We will skip Philosophy since it is difficult to identify any particular philosophy associated specifically with TKD other then "Be a better person."
Finally, outside of the discussion of Philosophy, Strategy, and Techniques, we should discuss the "McDojang" (McDojo) phenomenon within TKD.
A McDojo/McDojang/McKwoon (whatever) is basically a school that will give out ranks simply to paying customers, no or little actual skill is required. it's purely and *solely* a money making venture. These schools are typically marked by certain characteristics. Among these are an extremely fast promotion rate to "Black Belt" often within two years (it should be noted that most other arts typically require 5-7 years to "Black Belt"), numerous (seemingly endless) Gup ranks (sub-black belt ranks - Kyu in Jap.) including variations within a rank (Its not uncommon to hear of "Second Grade 'Decided' Yellow Belt" in TKD and such like), lots of testing and associated / non-associated fees, long and expensive contracts (often "guaranteeing" Black Belt within a given period of time). In other words, it's basically a school scamming its students for money and making them believe it's teaching them how to effectively fight, yet, there is little legal recourse if this is true. There is no (nor should there be) government regulation or standards regarding teaching people how to "fight" yet it rankles many martial artists who feel that these unsuspecting students are being "taught" by a scam artist and really aren't learning anything even remotely effective (this launches into the age-old RMA debate on "what is effective").

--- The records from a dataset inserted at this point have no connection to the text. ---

-- ==== Sys2Proof/Machine/Filter.lean ====
section
/-! DEFINITION. The state-variable filter section, the cascaded chain and the cutoff and resonance controls
(42_filter.md R600-R650). -/

namespace Sys2Proof.Machine

open Sys2Proof.Config

/-! ### Cutoff and resonance -/

/-- FLT_SET_CUTOFF_BASE (R610). -/
def fltSetBase (x : F32) (F : Flt) : Flt := { F with base := finite x }

/-- FLT_ADD_CUTOFF_MOD (R611). -/
def fltAddMod (x : F32) (F : Flt) : Flt := { F with mod := finite (fAdd F.mod (finite x)) }

/-- The combined cutoff note (R612). -/
def fltNote (F : Flt) : F32 := clamp (fAdd F.base F.mod) f0 f127

/-- FLT_SET_CUTOFF: recompute HZ and COEF only if the combined note changed (R612). -/
def fltSetCutoff (sr : F32) (os : Oversampling) (F : Flt) : Flt :=
  if F.valid = false ∨ fEq (fltNote F) F.last = false then
    { F with
      last := fltNote F
      valid := true
      hz := noteToHz (fltNote F)
      coef := fMin (cutoffCoef (noteToHz (fltNote F)) (fMul sr (fOfNat (osFactor os)))) coefMax }
  else F

/-- FLT_SET_RESONANCE (R615). -/
def fltSetRes (db : F32) (F : Flt) : Flt :=
  { F with res := fMul f2 (fSub f1 (dbToLin (clamp db fNeg30 fNegTenth))) }

/-! ### The section -/

/-- SEC: one update of a section with input x and coefficients f, q (R620). -/
def secUpdate (x f q : F32) (K : Section) : Section :=
  let hp := dn (fSub x (fAdd (fMul K.bpM1 q) K.lpM1))
  let bp := dn (fAdd (fMul hp f) K.bpM1)
  let lp := dn (fAdd (fMul bp f) K.lpM1)
  { bp := bp, bpM1 := bp, lp := lp, lpM1 := lp, hp := hp }

/-- `n` updates of a section with one input: a zero-order hold (R631). -/
def secRepeat (x f q : F32) : Nat → Section → Section
  | 0, K => K
  | n + 1, K => secRepeat x f q n (secUpdate x f q K)

/-- OUTSEL(T, k): the response taken from a section (R621). -/
def outSel (eqGainDb : F32) (t : FltType) (K : Section) : F32 :=
  match t with
  | .off => f0
  | .lp => K.lp
  | .hp => K.hp
  | .bp => K.bp
  | .notch => fAdd K.hp K.lp
  | .eq => fAdd (fAdd K.lp K.hp) (fMul K.bp (dbToLin eqGainDb))

/-! ### The chain -/

/-- One section of the chain: its update and what it passes on (R630). -/
def chainSection (p : FltPatch) (st : Flt × F32) (k : Fin NSEC) : Flt × F32 :=
  if k.val < polesCode p.poles then
    let K := secRepeat st.2 st.1.coef st.1.res (osFactor p.os) st.1.sec[k]
    ({ st.1 with sec := st.1.sec.set k.val K k.isLt },
     if k.val + 1 < polesCode p.poles then K.lp else outSel p.eqGainDb p.type K)
  else st

/-- FLT_STEP with input x: the filter after it and its output (R630). TYPE OFF is a bypass. -/
def fltStep (p : FltPatch) (x : F32) (F : Flt) : Flt × F32 :=
  if p.type = .off then (F, finite x)
  else (List.finRange NSEC).foldl (chainSection p) (F, finite x)

/-- FLT_RESET (R640). -/
def fltReset (F : Flt) : Flt :=
  { F with sec := Vector.replicate NSEC { bp := f0, bpM1 := f0, lp := f0, lpM1 := f0, hp := f0 },
           mod := f0, valid := false }

/-! ### The commands -/

/-- FLT_SET_CUTOFF_BASE (R610): ARG0 note units. -/
def execFltSetCutoffBase (voice : BitVec 8) (unit : BitVec 4) (s : State) :
    Host.Outcome State Fault Refusal :=
  .next (acceptVU (encodeHead (.fltSetCutoffBase voice unit)) voice unit 1
    (fun v _ s => modFlt v (fltSetBase s.arg[0]) s) s)

/-- FLT_ADD_CUTOFF_MOD (R611): ARG0 note units. -/
def execFltAddCutoffMod (voice : BitVec 8) (unit : BitVec 4) (s : State) :
    Host.Outcome State Fault Refusal :=
  .next (acceptVU (encodeHead (.fltAddCutoffMod voice unit)) voice unit 1
    (fun v _ s => modFlt v (fltAddMod s.arg[0]) s) s)

/-- FLT_SET_CUTOFF (R612): RESULT ← COEF. -/
def execFltSetCutoff (voice : BitVec 8) (unit : BitVec 4) (s : State) : Host.Outcome State Fault Refusal :=
  .next (acceptVU (encodeHead (.fltSetCutoff voice unit)) voice unit 1
    (fun v _ s => setResult (fltSetCutoff s.sampleRate s.patch.flt.os s.voice[v].flt).coef
      (modFlt v (fltSetCutoff s.sampleRate s.patch.flt.os) s)) s)

/-- FLT_SET_RESONANCE (R615): ARG0 dB. -/
def execFltSetResonance (voice : BitVec 8) (unit : BitVec 4) (s : State) :
    Host.Outcome State Fault Refusal :=
  .next (acceptVU (encodeHead (.fltSetResonance voice unit)) voice unit 1
    (fun v _ s => modFlt v (fltSetRes s.arg[0]) s) s)

/-- FLT_STEP (R630): ARG0 input sample; RESULT ← output. -/
def execFltStep (voice : BitVec 8) (unit : BitVec 4) (s : State) : Host.Outcome State Fault Refusal :=
  .next (acceptVU (encodeHead (.fltStep voice unit)) voice unit 1
    (fun v _ s => setResult (fltStep s.patch.flt s.arg[0] s.voice[v].flt).2
      (modFlt v (fun F => (fltStep s.patch.flt s.arg[0] F).1) s)) s)

/-- FLT_RESET (R640). -/
def execFltReset (voice : BitVec 8) (unit : BitVec 4) (s : State) : Host.Outcome State Fault Refusal :=
  .next (acceptVU (encodeHead (.fltReset voice unit)) voice unit 1
    (fun v _ => modFlt v fltReset) s)

end Sys2Proof.Machine
end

How does this apply to TKD? Well, perhaps it's just that TKD is more popular or there are more TKD schools on the average then any other style, but it seems that there is a HUGE number of TKD McDojangs turning out Black Belts who couldn't fight their way out of a wet paper bag and who are defeated by 13 year old girls (literally! as per a recent thread).
So, put all this together and I'm sure you can see why TKD takes so much bashing.